Las arriba descritas son las diferentes formas de expresión que hemos encontrado en que la nueva economía manifiesta una relación bideraccional entre productor y consumidor, ya sea desde una perspectiva colaborativa o como externalidad asociada a las disciplinas de estadística computacional que vinculamos habitualmente al big data. Se trata de una categorización amplia, dentro de la cual encontramos una pluralidad de manifestaciones que no necesariamente guardan relación entre ellas. Así, dentro de la economía colaborativa, encontramos enfoques abiertamente económico-liberales, que adolecen de inadaptaciones a los standares de garantías laborales, con otros, más en línea con el cooperativismo sin ánimo de lucro, que significan directamente una enmienda a los fundamentos del sistema.

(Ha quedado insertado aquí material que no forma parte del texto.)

/-! ### Control Link Interface (R183 to R193) -/

/-- OP_DONE outcomes (R47). -/
inductive OpOutcome where
  | ok | eraseFail | locked | retired
  deriving DecidableEq, Repr

/-- Retire causes (R14, R18, R20). -/
inductive RetireCause where
  | eraseFail | worn | openFail
  deriving DecidableEq, Repr

/-- ERROR_FRAME dispositions (R133). -/
inductive Disposition where
  | queued | overrun | committed | dropped
  deriving DecidableEq, Repr

/-- The notices of section 10.6, with what each carries. -/
inductive Notice where
  | started (cause : ResetCause) (blank closed retired torn cut : Nat)
  | opDone (tag : Byte) (block : Block) (outcome : OpOutcome)
  | stalled (channel : Channel) (cause : StallCause)
  | resumed (channel : Channel) (state : JournalState)
  | storeFault (fault : StoreFault) (op : StoreOp) (block : Option Block)
  | blockRetired (block : Block) (cause : RetireCause)
  | triggered (id : Nat) (channel : Channel) (cause : EventCause) (anchor : Option Nat) (count held : Nat)
      (retrigger : Bool)
  | eventDone (id : Nat) (channel : Channel) (short : Bool) (held : Nat)
  | triggerLost (channel : Channel) (code : Byte) (record : Nat)
  | overrun (channel : Channel) (kind : EntryKind) (number : Nat) (lines : Nat) (tags : TagSet) (entries total : Nat)
  | errorFrame (channel : Channel) (number : Word16) (tags : TagSet) (clipped gap : Nat) (disposition : Disposition)
      (record : Option Nat)
  deriving DecidableEq, Repr

/-- The notice queue, mask and dropped flag (R190, R191). -/
structure NoticeBox where
  queue : List Notice
  mask : BitVec 16
  dropped : Bool
  deriving DecidableEq, Repr

/-- Statuses, in the order of section 10.5. -/
inductive Status where
  | ok | accepted | unknownKind | badLength | badValue | align | state | locked | held | gone | notYet | notFound
  | tableFull | already | scanning | programFail
  deriving DecidableEq, Repr

/-- A reply (R187): `contents` are the bytes that follow the request kind and the status. -/
structure Reply where
  tag : Byte
  kind : Byte
  status : Status
  contents : List Byte
  deriving DecidableEq, Repr

/-- A message on CTX (R192). -/
inductive Message where
  | reply (r : Reply)
  | notice (n : Notice)
  deriving DecidableEq, Repr

/-- A request as received (R185). -/
structure Request where
  kind : Byte
  tag : Byte
  body : List Byte
  deriving DecidableEq, Repr

/-- The receive framer: RECEIVING holds the bytes taken since the start byte; its gap timer runs then (R183). -/
inductive Framer where
  | hunting
  | receiving (taken : List Byte)
  deriving DecidableEq, Repr

/-- What a gathering has presented: the header line at `line`, or the sample lines behind this header (R174, R175). -/
inductive GatherStage where
  | header
  | samples (header : List Byte)
  deriving DecidableEq, Repr

/-- The readout context of R173: the request's own fields, the record sought, the block and line where a header lies
and the number expected there, the fill in force when the read was presented, and the records gathered with the lines
they occupy. -/
structure Gather where
  tag : Byte
  channel : Channel
  start : Nat
  max : Nat
  sought : Nat
  block : Block
  line : Nat
  expected : Nat
  fill : Nat
  stage : GatherStage
  records : List (List Byte)
  lines : Nat
  deriving DecidableEq, Repr

/-- What the Request Server waits for while it serves a request (R186, R187, R198). -/
inductive Serving where
  | identifyHeld (tag : Byte)
  | unitProgram (tag kind : Byte)
  | gathering (g : Gather)
  deriving DecidableEq, Repr

/-- The Control Link Interface, notices apart (R183 to R193). -/
structure ControlLink where
  framer : Framer
  buffer : List Request
  serving : Option Serving
  reply : Option Reply
  restartPlaced : Bool
  discarded : Nat
  sending : Option Message
  deriving DecidableEq, Repr

/-! ### The part -/

/-- Everything the spec gives the DZ740. -/
structure Part where
  power : Power
  pins : Pins
  supply : Supply
  device : DeviceState
  store : List Host.Cell
  unitArea : UnitArea
  freeIdx : Nat
  image : UnitImage
  dir : Vector DirEntry 128
  freeList : List Block
  ctl : Controller
  je : JournalEngine
  staged : RetentionMap
  active : RetentionMap
  events : EventUnit
  queue : CaptureQueue
  settings : Vector Settings 4
  chans : Vector ChannelStatus 4
  slots : Vector Slot 4
  /-- The last reset ended with SLSEL_N low: no nibble is taken until it has risen and fallen, and the packet then in
  progress is lost at its rise (R154). -/
  awaitsSelection : Bool
  link : LinkCounters
  scan : Scan
  notices : NoticeBox
  ctrl : ControlLink
  deriving DecidableEq, Repr

/-- The machine: the part, and the commands waiting for it, first in, first out. -/
structure State where
  part : Part
  pending : List Instr
  deriving DecidableEq, Repr

/-- Why a step can stop with a fault: for no reason. The spec stops the part nowhere, and an operation of the array on
lines that do not exist is no value of `ProgramOp` or `ReadReq`. -/
inductive Fault where
  deriving DecidableEq, Repr

/-- Why a step can be refused. -/
inductive Refusal where
  /-- Raised by `exec` only, for a command that has no meaning yet; every command has one. Safe. -/
  | notModelled (mnemonic : String)
  deriving DecidableEq, Repr

/-! ### Values after a reset -/

/-- A directory entry after a reset: unclassified (R6). The fields R6 leaves undetermined are absent or 0 (DESIGN
CHOICE, log 7). -/
def DirEntry.reset : DirEntry :=
  { state := .unclassified, prior := none, channel := none, seq := none, fill := 0, first := none, last := none
    worn := false, cut := false, lockBit := false, downFlag := false, pending := .clear, holdCount := 0 }

/-- R48. -/
def FaultSet.clear : FaultSet := { supply := false, programFail := false, eraseFail := false, lockedHit := false }

/-- R48. -/
def Controller.reset : Controller :=
  { array := none, erase := none, suspended := none, programs := [], readSlot := none, eraseQueue := []
    slice := .stopped, faults := .clear }

/-- The empty close due set. -/
def CloseDue.none : CloseDue := { full := false, stop := false, map := false, lock := false, fail := false }

/-- R56; the next record number is undetermined until the scan ends, 0 here (DESIGN CHOICE, log 7). -/
def Journal.reset : Journal := { state := .noBlock, openBlock := .none, nextRec := 0, reclaim := .none, due := .none }

/-- R56; the next block sequence is undetermined until the scan ends, 0 here (DESIGN CHOICE, log 7). -/
def JournalEngine.reset : JournalEngine :=
  { journals := Vector.replicate 4 .reset, wait := [], nextSeq := 0, backlog := [], outstanding := none, hold := false }

/-- RING for {0, 1, 2, 3} (R89). -/
def Descriptor.reset : Descriptor := { cls := .ring, set := 0xF#4 }

/-- R89. -/
def VariableDescriptor.reset : VariableDescriptor :=
  { valid := false, base := 0, span := 1, cls := .ring, set := 0xF#4 }

/-- R89. -/
def RetentionMap.reset : RetentionMap :=
  { enable := true, fixedEnable := false, fixed := Vector.replicate 16 .reset, vars := Vector.replicate 8 .reset
    dflt := .reset }

/-- The empty tag set. -/
def TagSet.none : TagSet := { check := false, truncated := false, overlong := false, gap := false, number := false }

/-- R103. -/
def EventUnit.reset : EventUnit := { table := [], nextId := 1 }

/-- R122. -/
def CaptureQueue.reset : CaptureQueue :=
  { entries := [], lastKind := Vector.replicate 4 none, high := 1536, low := 1024, hold := true }

/-- The defaults of R136. -/
def Settings.reset : Settings :=
  { pass := 0, mask := 0, clipLower := 0, clipUpper := 4095, wrap := 65536, triggerCode := none, preWindow := 2
    postWindow := 64, policy := .block, dropTagged := false, timing := .commit, timeout := 0 }
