/-- Packets of a channel that is not RUNNING are refused and counted once; while SCANNING every packet is discarded without
a count; a malformed packet is counted in every channel state. Where the last reset ended with SLSEL_N low, the packet then in
progress is lost at its end, in every state and without a count, and the next is taken (R154, R156, R160). -/
def Obligations.PacketsRefusedOrDiscarded : Prop :=
  ∀ (s : State), s.part.live = true →
    let waits := s.part.awaitsSelection
    let lost := State.mk { s.part with awaitsSelection := false } s.pending
    (∀ (c : Channel) (i : Instr), (∃ n, i = .fsPacket c n ∨ i = .fePacket c n ∨ i = .abortPacket c n)
        ∨ (∃ code, i = .markPacket c code)
        ∨ (∃ count tail, 1 ≤ count.toNat ∧ count.toNat ≤ 256 ∧ i = .dataPacket c count tail) →
      (waits = true → exec i s = .next lost)
      ∧ (waits = false → s.part.device = .scanning → exec i s = .next s)
      ∧ (waits = false → s.part.device = .ready → (s.part.chan c).state ≠ .running →
        exec i s = .next (s.withPart ({ s.part with
          link := { s.part.link with refused := min (s.part.link.refused + 1) 4294967295 } }))))
    ∧ (∀ nibbles, decodePacket nibbles = .malformedPacket nibbles →
      (waits = true → exec (.malformedPacket nibbles) s = .next lost)
      ∧ (waits = false → s.part.device = .scanning → exec (.malformedPacket nibbles) s = .next s)
      ∧ (waits = false → s.part.device = .ready → exec (.malformedPacket nibbles) s = .next (s.withPart ({ s.part with
          link := { s.part.link with malformed := min (s.part.link.malformed + 1) 4294967295 } }))))

/-! ### The store array -/

/-- PROGRAM_COMPLETE of a program of the blocks: on OK the intended bytes stand in the store, after a failing line those
before it do, and every other byte of the store is as before (R28, R29). -/
def Obligations.ProgramWritesItsBytes : Prop :=
  ∀ (s : State) (req : ProgramReq) (a : Nat) (bytes : List Byte) (reported : ProgramEnd),
    s.part.ctl.array = some (.program req) → req.op.target = some (a, bytes) →
    ∃ t, exec (.programComplete reported) s = .next t ∧ t.pending = s.pending
      ∧ (∀ x, x < a ∨ a + bytes.length ≤ x → Memory.read t.part.store x = Memory.read s.part.store x)
      ∧ (s.part.storeCanonical = true →
        (programFailure s.part.store req.op reported = none →
          ∀ i, (h : i < bytes.length) → Memory.read t.part.store (a + i) = bytes[i])
        ∧ (∀ line, programFailure s.part.store req.op reported = some line →
          ∀ i, (h : i < bytes.length) → i < line * 32 → Memory.read t.part.store (a + i) = bytes[i]))
      ∧ t.part.settings = s.part.settings ∧ t.part.slots = s.part.slots ∧ t.part.unitArea = s.part.unitArea

/-- PROGRAM_COMPLETE of a unit program ending OK: the word or the lock is written, the image shows it, and the request that
waits is answered OK (R49, R51, R52). -/
def Obligations.UnitProgramAnswered : Prop :=
  ∀ (s : State) (tag kind : Byte), s.part.ctrl.serving = some (.unitProgram tag kind) →
    (∀ w v, s.part.ctl.array = some (.program { source := .requestServer, op := .unitWord w v }) →
      ∃ t, exec (.programComplete .ok) s = .next t ∧ t.pending = s.pending ∧ t.part.store = s.part.store
        ∧ t.part.unitArea = { s.part.unitArea with words := s.part.unitArea.words.set w.val (some v) w.isLt }
        ∧ t.part.image.area.words[w] = some v
        ∧ t.part.ctrl.reply = some { tag, kind, status := .ok, contents := [] })
    ∧ (s.part.ctl.array = some (.program { source := .requestServer, op := .unitLock }) →
      ∃ t, exec (.programComplete .ok) s = .next t ∧ t.pending = s.pending ∧ t.part.store = s.part.store
        ∧ t.part.unitArea = { s.part.unitArea with locked := true } ∧ t.part.image.area.locked = true
        ∧ t.part.ctrl.reply = some { tag, kind, status := .ok, contents := [] })

/-- READ_COMPLETE gives its requester the lines as the array holds them and changes no byte of the store: the last record
of a gathering, a one-line one, is answered with the lines read (R30, R175, R176). -/
def Obligations.ReadReturnsLines : Prop :=
  ∀ (s : State) (req : ReadReq), s.part.ctl.array = some (.read req) →
    (∃ t, exec .readComplete s = .next t ∧ t.pending = s.pending ∧ t.part.store = s.part.store
      ∧ t.part.unitArea = s.part.unitArea ∧ t.part.settings = s.part.settings ∧ t.part.slots = s.part.slots)
    ∧ (∀ g, req.source = .requestServer → s.part.ctrl.serving = some (.gathering g) → g.stage = .header →
      g.expected = g.sought → g.max = g.records.length + 1 →
      let header := readLines s.part.store req.block req.line req.count
      let contents := [channelByte g.channel, BitVec.ofNat 8 (g.records.length + 1), 0#8]
        ++ leBytes 6 (g.start + (g.records.length + 1)) ++ leBytes 6 0xFFFFFFFFFFFF ++ List.replicate 15 0#8
        ++ (g.records ++ [deliveredRecord header []]).flatten
      g.sound header = true → headerLines header = 1 → g.lines + 1 ≤ 33 →
      ∃ t, exec .readComplete s = .next t ∧ t.part.ctrl.serving = none
        ∧ t.part.ctrl.reply = some { tag := g.tag, kind := 0x28#8, status := .ok, contents })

La pluralidad de sus manifestaciones no hace si no confirmar el alcance de las disrupciones que implican e implicarán las tecnologías de la información en las que producto, discurso y sociedad se ven determinados por el nuevo rol de usuario, ya sea en su definición de ciudadano/productor -según la literatura que hace énfasis en el análisis del sector público (Ramió, 2017), o en la de prosumer, como viene siendo nombrado desde la perspectiva del marketing empresarial.